Foster argues that the amendment of his judgment of conviction violates the Double Jeopardy Clause (Motion, ECF No. 95, PageID 1670). Foster made no such claim in his Petition, so the Court's judgment cannot be in error for failing to consider that claim. Moreover, the claim is without merit. No court has held that correction of an omission to recite reasons for imposing consecutive sentences, corrected on remand on direct appeal, somehow violates the Double Jeopardy Clause. Foster cites United States v. Kyles, 601 F.3d 78 (2nd Cir. 2010), but that is not the holding in Kyle; instead, the Second Circuit found that permitting the Bureau of Prisons to amend a restitution schedule was an impermissible delegation of judicial power to an administrative agency.
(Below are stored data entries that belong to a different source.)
-- ==== Sys2Proof/Laws/Fld.lean ====
section
/-! SUPPORT. Fields of registers: what a field reads as after a write of it, of a field beside it, of another register. -/

namespace Sys2Proof

theorem bits_lt (v l w : Nat) : bits v l w < 2 ^ w := Nat.mod_lt _ (Nat.two_pow_pos w)

/-- A field reads as what was written to it, cut to its width. -/
theorem bits_putBits_same (v l w x : Nat) : bits (putBits v l w x) l w = x % 2 ^ w := by
  unfold bits putBits
  have hl : 0 < 2 ^ l := Nat.two_pow_pos l
  have h1 : v % 2 ^ l + 2 ^ l * (x % 2 ^ w) + 2 ^ (l + w) * (v / 2 ^ (l + w)) =
      v % 2 ^ l + 2 ^ l * (x % 2 ^ w + 2 ^ w * (v / 2 ^ (l + w))) := by
    rw [Nat.pow_add, Nat.mul_add, Nat.mul_assoc, Nat.add_assoc]
  rw [h1, Nat.add_mul_div_left _ _ hl, Nat.div_eq_of_lt (Nat.mod_lt _ hl), Nat.zero_add, Nat.add_mul_mod_self_left,
    Nat.mod_mod]

/-- A field below the written one reads as before. -/
theorem bits_putBits_below (v l w x l' w' : Nat) (h : l' + w' ≤ l) : bits (putBits v l w x) l' w' = bits v l' w' := by
  unfold bits putBits
  have e : l = l' + w' + (l - (l' + w')) := by omega
  have hv : v = v % 2 ^ l + 2 ^ l * (v / 2 ^ l) := (Nat.mod_add_div v (2 ^ l)).symm
  have hp : ∀ m : Nat, (v % 2 ^ l + 2 ^ l * m) / 2 ^ l' % 2 ^ w' = v % 2 ^ l / 2 ^ l' % 2 ^ w' := by
    intro m
    have hl' : 0 < 2 ^ l' := Nat.two_pow_pos l'
    have : 2 ^ l * m = 2 ^ l' * (2 ^ w' * (2 ^ (l - (l' + w')) * m)) := by
      conv => lhs; rw [e]
      rw [Nat.pow_add, Nat.pow_add]
      simp [Nat.mul_assoc]
    rw [this, Nat.add_mul_div_left _ _ hl', Nat.add_mul_mod_self_left]
  have h1 : v % 2 ^ l + 2 ^ l * (x % 2 ^ w) + 2 ^ (l + w) * (v / 2 ^ (l + w)) =
      v % 2 ^ l + 2 ^ l * (x % 2 ^ w + 2 ^ w * (v / 2 ^ (l + w))) := by
    rw [Nat.pow_add, Nat.mul_add, Nat.mul_assoc, Nat.add_assoc]
  rw [h1, hp]
  conv => rhs; rw [hv]
  rw [hp]

/-- A field above the written one reads as before. -/
theorem bits_putBits_above (v l w x l' w' : Nat) (h : l + w ≤ l') : bits (putBits v l w x) l' w' = bits v l' w' := by
  unfold bits putBits
  have hx : v % 2 ^ l + 2 ^ l * (x % 2 ^ w) < 2 ^ (l + w) := by
    have h1 : v % 2 ^ l < 2 ^ l := Nat.mod_lt _ (Nat.two_pow_pos l)
    have h2 : x % 2 ^ w + 1 ≤ 2 ^ w := Nat.mod_lt _ (Nat.two_pow_pos w)
    calc v % 2 ^ l + 2 ^ l * (x % 2 ^ w) < 2 ^ l + 2 ^ l * (x % 2 ^ w) := Nat.add_lt_add_right h1 _
      _ = 2 ^ l * (x % 2 ^ w + 1) := by rw [Nat.mul_add, Nat.mul_one, Nat.add_comm]
      _ ≤ 2 ^ l * 2 ^ w := Nat.mul_le_mul_left _ h2
      _ = 2 ^ (l + w) := (Nat.pow_add 2 l w).symm
  have e : 2 ^ l' = 2 ^ (l + w) * 2 ^ (l' - (l + w)) := by
    rw [← Nat.pow_add]
    congr 1
    omega
  have hd : (v % 2 ^ l + 2 ^ l * (x % 2 ^ w) + 2 ^ (l + w) * (v / 2 ^ (l + w))) / 2 ^ (l + w) = v / 2 ^ (l + w) := by
    rw [Nat.add_mul_div_left _ _ (Nat.two_pow_pos _), Nat.div_eq_of_lt hx, Nat.zero_add]
  rw [e, ← Nat.div_div_eq_div_mul, hd, Nat.div_div_eq_div_mul]

theorem putBits_lt (v l w x : Nat) (h : v < 2 ^ 128) (hw : l + w ≤ 128) : putBits v l w x < 2 ^ 128 := by
  unfold putBits
  have hx : v % 2 ^ l + 2 ^ l * (x % 2 ^ w) < 2 ^ (l + w) := by
    have h1 : v % 2 ^ l < 2 ^ l := Nat.mod_lt _ (Nat.two_pow_pos l)
    have h2 : x % 2 ^ w + 1 ≤ 2 ^ w := Nat.mod_lt _ (Nat.two_pow_pos w)
    calc v % 2 ^ l + 2 ^ l * (x % 2 ^ w) < 2 ^ l + 2 ^ l * (x % 2 ^ w) := Nat.add_lt_add_right h1 _
      _ = 2 ^ l * (x % 2 ^ w + 1) := by rw [Nat.mul_add, Nat.mul_one, Nat.add_comm]
      _ ≤ 2 ^ l * 2 ^ w := Nat.mul_le_mul_left _ h2
      _ = 2 ^ (l + w) := (Nat.pow_add 2 l w).symm
  have e : 2 ^ 128 = 2 ^ (l + w) * 2 ^ (128 - (l + w)) := by rw [← Nat.pow_add]; congr 1; omega
  have hq : v / 2 ^ (l + w) + 1 ≤ 2 ^ (128 - (l + w)) := by
    apply Nat.div_lt_of_lt_mul
    rw [← e]
    exact h
  calc v % 2 ^ l + 2 ^ l * (x % 2 ^ w) + 2 ^ (l + w) * (v / 2 ^ (l + w))
      < 2 ^ (l + w) + 2 ^ (l + w) * (v / 2 ^ (l + w)) := Nat.add_lt_add_right hx _
    _ = 2 ^ (l + w) * (v / 2 ^ (l + w) + 1) := by rw [Nat.mul_add, Nat.mul_one, Nat.add_comm]
    _ ≤ 2 ^ (l + w) * 2 ^ (128 - (l + w)) := Nat.mul_le_mul_left _ hq
    _ = 2 ^ 128 := e.symm

namespace Machine

/-- The value of a register of a sound register file is below 2^128. -/
theorem num_lt {t : Tab Nat} (h : t.all (fun p => decide (p.2 < 2 ^ 128)) = true) (k : Nat) : Tab.num t k < 2 ^ 128 := by
  unfold Tab.num Tab.get
  induction t with
  | nil => simp [Tab.find]
  | cons e r ih =>
    obtain ⟨j, w⟩ := e
    simp only [List.all_cons, Bool.and_eq_true, decide_eq_true_eq] at h
    simp only [Tab.find]
    split
    · exact h.1
    · exact ih h.2

/-- A register's field after a write of another register. -/
theorem fld_reg_other (d : Dev) (k v : Nat) (f : Fld) (h : f.key ≠ k) : (applyAct d (.reg k v)).fld f = d.fld f := by
  simp only [Dev.fld, regs_reg, Tab.num_setNum_other _ _ h]

/-- A field after a write of it. -/
theorem fld_reg_same (d : Dev) (f : Fld) (v : Nat) (hw : Tab.wf d.regs = true)
    (hr : d.regs.all (fun p => decide (p.2 < 2 ^ 128)) = true) (hf : f.lsb + f.w ≤ 128) :
    (applyAct d (.reg f.key (putBits (Tab.num d.regs f.key) f.lsb f.w v))).fld f = v % 2 ^ f.w := by
  simp only [Dev.fld, regs_reg, Tab.num_setNum_same _ _ hw]
  rw [Nat.mod_eq_of_lt (putBits_lt _ _ _ _ (num_lt hr _) hf), bits_putBits_same]

/-- A field after a write of a field beside it in the same register. -/
theorem fld_reg_beside (d : Dev) (f g : Fld) (v : Nat) (hw : Tab.wf d.regs = true)
    (hr : d.regs.all (fun p => decide (p.2 < 2 ^ 128)) = true) (hg : g.lsb + g.w ≤ 128) (hk : f.key = g.key)
    (h : f.lsb + f.w ≤ g.lsb ∨ g.lsb + g.w ≤ f.lsb) :
    (applyAct d (.reg g.key (putBits (Tab.num d.regs g.key) g.lsb g.w v))).fld f = d.fld f := by
  simp only [Dev.fld, hk, regs_reg, Tab.num_setNum_same _ _ hw]
  rw [Nat.mod_eq_of_lt (putBits_lt _ _ _ _ (num_lt hr _) hg)]
  rcases h with h | h
  · exact bits_putBits_below _ _ _ _ _ _ h
  · exact bits_putBits_above _ _ _ _ _ _ h

/-- A field after an update that writes no register. -/
theorem fld_regs_eq {a b : Dev} (h : a.regs = b.regs) (f : Fld) : a.fld f = b.fld f := by simp only [Dev.fld, h]

end Machine

end Sys2Proof
end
Nothing of the kind is involved here; Judge Kubicki was at the time a judge of the Hamilton County Court of Common Pleas and not an agent of the Ohio Department of Corrections, the Ohio state analogue to the federal Bureau of Prisons.
The balance of Foster's first Motion is devoted to cataloguing the ways in which he claims his conditions of confinement at the Southern Ohio Correctional Facility are unconstitutional. As the Court has previously advised him, conditions of confinement claims must be brought in a separate civil rights action under 42 U.S.C. § 1983. A habeas court is limited to considering whether the judgment on which a prisoner is confined is constitutional.